Em alto-mar, dispersos numa imensidão de água, os navios podem não parecer uma grande ameaça ao meio ambiente. Mas a poluição causada por embarcações impressiona: já representa 2% das emissões globais de CO2.
Um projeto desenvolvido dentro Escola Politécnica da USP, em parceria com empresas e outras instituições de ensino e pesquisa, vem tentando reduzir esses números. Em especial os poluentes causados pelos PSV (Platform Supply Vessel), navios que podem chegar a 100 metros de comprimento e são geralmente usados para transportes de cargas e pessoas até plataformas de extração de petróleo e gás localizadas em alto-mar.
Essas embarcações requerem muita energia, por vezes muito mais que uma ilha habitável inteira, diz o engenheiro Maurício Salles, um dos pesquisadores do projeto. O arquipélago de Fernando de Noronha, por exemplo, é alimentado por equipamentos (geradores a diesel e fontes renováveis) com cerca de 4 megawatts de potência. A energia de algumas embarcações chega a ser dez vezes maior.
A ideia do projeto é melhorar a eficiência de navios combinando seus já existentes motores de combustão a diesel com baterias de lítio. As embarcações costumam ter mais de um gerador, já que pode haver falhas (e o risco de ficar à deriva em alto-mar). Assim, uma máquina consegue suprir eventuais defeitos da outra. Mas os motores trabalham na chamada eficiência ruim, ou seja, não usam toda a energia gerada pelo combustível queimado — mais da metade vira fumaça. O que as baterias fazem é armazenar essa carga desperdiçada. Elas não são totalmente eficientes, mas é possível aproveitar cerca de 90% da energia guardada nelas.
As simulações mostraram que a combinação reduz até 8,7% das emissões de CO2 de um navio em movimento. Em plataformas — quando a embarcação precisa manter os propulsores ligados para ficar parada na água, já que a profundidade é muito grande para se usar uma âncora — a redução é maior, variando entre 34,6% e 47%.
“Você pode perguntar: por que as embarcações não são 100% elétricas? Isso funciona em barcos menores e de missões mais curtas. Quando são maiores e fazem viagens mais longas, de quatro dias, por exemplo, ou transportes que vão de um continente a outro, não há muita opção além do combustível fóssil”, diz Salles, que é professor da Escola Politécnica da USP e especialista do Instituto de Engenheiros Eletricistas e Eletrônicos (IEEE), organização dedicada ao avanço da tecnologia. Antes de embarcar no projeto, há cerca de três anos, foi professor visitante na Universidade de Harvard, estudando esse tipo de bateria.

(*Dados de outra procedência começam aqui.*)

-- ==== Sys2Proof/Machine/Switch.lean ====
section
/-! DEFINITION. The telegram engine with its orientation (R482 to R491) and the Ethernet switch (R475 to R478). -/

namespace Sys2Proof.Machine

/-! Change helpers. -/

def Dev.modEth (f : EthX → EthX) (d : Dev) : Dev := { d with net := { d.net with eth := f d.net.eth } }
def Dev.modTrdp (f : TrdpX → TrdpX) (d : Dev) : Dev := { d with net := { d.net with trdp := f d.net.trdp } }

/-! Ports (R475). Ports are 0 for P0, 1 for P1, 2 for P2. -/

/-- `PxSPD` in force: 0 and 3 as 2. -/
def ethSpd (d : Dev) (p : Nat) : Nat :=
  let v := d.get pgETH (if p = 1 then ETH.PORTCFG.P1SPD else ETH.PORTCFG.P2SPD)
  if v = 1 then 1 else 2

/-- Whether a port reports link up. -/
def ethLink (d : Dev) (p : Nat) : Bool := d.on pgETH (if p = 1 then ETH.PORTSTAT.P1LINK else ETH.PORTSTAT.P2LINK)

/-- Whether an external port passes frames: unit and port enabled, link up at the speed configured. -/
def ethUp (d : Dev) (p : Nat) : Bool :=
  d.part.hasNet && d.enabled pgETH && d.net.eth.vio1 && ethLink d p &&
  d.on pgETH (if p = 1 then ETH.PORTCFG.P1EN else ETH.PORTCFG.P2EN) &&
  !d.on pgETH (if p = 1 then ETH.PORTSTAT.P1MIS else ETH.PORTSTAT.P2MIS)

/-- A port's in-band link state and speed change (R475): 0 no link, 1 100 Mbit/s, 2 1000 Mbit/s. -/
def ethLinkSet (p speed : Nat) (d : Dev) : Dev :=
  let fl := if p = 1 then ETH.PORTSTAT.P1LINK else ETH.PORTSTAT.P2LINK
  let fs := if p = 1 then ETH.PORTSTAT.P1SPD else ETH.PORTSTAT.P2SPD
  let fm := if p = 1 then ETH.PORTSTAT.P1MIS else ETH.PORTSTAT.P2MIS
  let was := d.on pgETH fl
  let chg := d.get pgETH fs != speed || was != (speed != 0)
  let d := ((d.put pgETH fs speed).putB pgETH fl (speed != 0)).putB pgETH fm (speed != 0 && speed != ethSpd d p)
  let d := d.evIf chg pgETH Ev.ETH.LINK
  let d := if was && speed == 0 then d.raise pgETH Cz.ETH.LINKDN p else d
  if speed = 0 then d.modEth fun e => { e with q := e.q.filter fun x => x.port != p } else d

/-- ETH_LINK_CHANGE: codes 0 to 2; a link that comes up shows that VIO1 stands again (R570). -/
def ethLinkChange (p speed : Nat) (d : Dev) : Dev :=
  if d.part.hasNet ∧ speed ≤ 2 then
    ethLinkSet p speed { d with net := { d.net with eth := { d.net.eth with vio1 := d.net.eth.vio1 || speed != 0 } } }
  else d

/-! Frames and VLANs (R477). -/

/-- The enabled VLAN entry of a VID that lists a port as a member. -/
def vlanEntry (d : Dev) (vid p : Nat) : Option Nat :=
  (List.range 16).find? fun k => d.on pgETH (ETH.VLAN.EN.at k) && d.get pgETH (ETH.VLAN.VID.at k) == vid &&
    bit (d.get pgETH (ETH.VLAN.MEMBER.at k)) p

/-- Whether a frame is a PTP event message (IEEE 1588: message types 0 to 3). -/
def ptpEvent (f : EthFrame) : Bool := f.etype == 0x88F7 && decide (nth f.data 0 0 % 16 < 4)

/-- The queue of a port for a frame: that of its PCP, and before them all that of PTP event frames (R477). -/
def ethQueueOf (d : Dev) (pcp : Nat) (f : EthFrame) : Nat := if ptpEvent f then 4 else bitsOf (d.get pgETH ETH.QMAP.QMAP) (2 * pcp) 2

/-- Whether a queue of a port holds 64 frames (R477). -/
def ethFull (d : Dev) (p q : Nat) : Bool := q != 4 && decide (64 ≤ (d.net.eth.q.filter fun x => x.port == p && x.queue == q).length)

/-- MOTCLK counts from the start-of-frame delimiter of a frame to its end on the line of a port, at the port's speed. -/
def frameMot (d : Dev) (p : Nat) (f : EthFrame) : Nat :=
  (max 60 (14 + (if f.tag.isSome then 4 else 0) + f.data.length) + 4) * (if ethSpd d p = 1 then 20 else 2)

/-- A frame for an egress port goes into its queue, or is dropped where the queue holds 64 (R477); `tc` is the time of its
start-of-frame delimiter at the ingress port where the transparent clock corrects it. -/
def ethQueue (p pcp : Nat) (f : EthFrame) (tc : Option Nat) (d : Dev) : Dev :=
  let q := ethQueueOf d pcp f
  if ethFull d p q then
    (d.incSat pgETH ETH.DROPS.QDROP).ev pgETH Ev.ETH.QDROP
  else d.modEth fun e => { e with q := e.q ++ [{ port := p, queue := q, frame := f, at_ := tc.getD d.tim.mot, tc := tc.isSome }] }

/-- A frame leaves through a member port, untagged where the entry says so. -/
def ethEgress (k p vid pcp : Nat) (f : EthFrame) (tc : Option Nat) (d : Dev) : Dev :=
  if ethUp d p && bit (d.get pgETH (ETH.VLAN.MEMBER.at k)) p then
    let tag := if bit (d.get pgETH (ETH.VLAN.UNTAG.at k)) p then none else some (vid, pcp)
    ethQueue p pcp { f with tag := tag } tc d
  else d

/-- The transparent clock adds the residence time, in 8 ns steps of the two timestamps, to the correctionField (R480). -/
def tcCorrect (f : EthFrame) (t0 t1 : Nat) : EthFrame :=
  let res := (t1 / 2 - t0 / 2) * 8
  let c := (ofBe ((f.data.drop 8).take 8) + res * 65536) % 2 ^ 64
  { f with data := f.data.take 8 ++ beBytes 8 c ++ f.data.drop 16 }

/-- A PTP timestamp: seconds and nanoseconds of DT. -/
def ptpStamp (ns : Nat) : List Nat := beBytes 6 (ns / 1000000000) ++ beBytes 4 (ns % 1000000000)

O projeto também apontou uma facilidade de implementação desse suporte elétrico: podem ser colocadas em contêineres sobre o convés. Isso também ajudaria a controlar a temperatura (idealmente entre 15º C e 45º C) para garantir maior tempo de vida das baterias.
Mas os materiais ainda estão em estudo, mesmo porque esse uso em navios estressa muito as baterias, algo como dez vezes mais que um carro elétrico. “O avanço [de baterias como fonte de energia] cresceu muito, mas a melhor tecnologia a ser utilizada ainda não está definida”, afirma o engenheiro.
Agora falta estimar o impacto econômico desse uso combinado de energia, algo que o projeto — que também teve colaboração de pesquisadores do RCGI (Centro de Pesquisa para Inovação em Gás), do GeePs (ou Grupo de Engenharia Elétrica), da Universidade de Paris-Saclay, e do Tanque de Provas Numérico da USP — deve apresentar no próximo ano.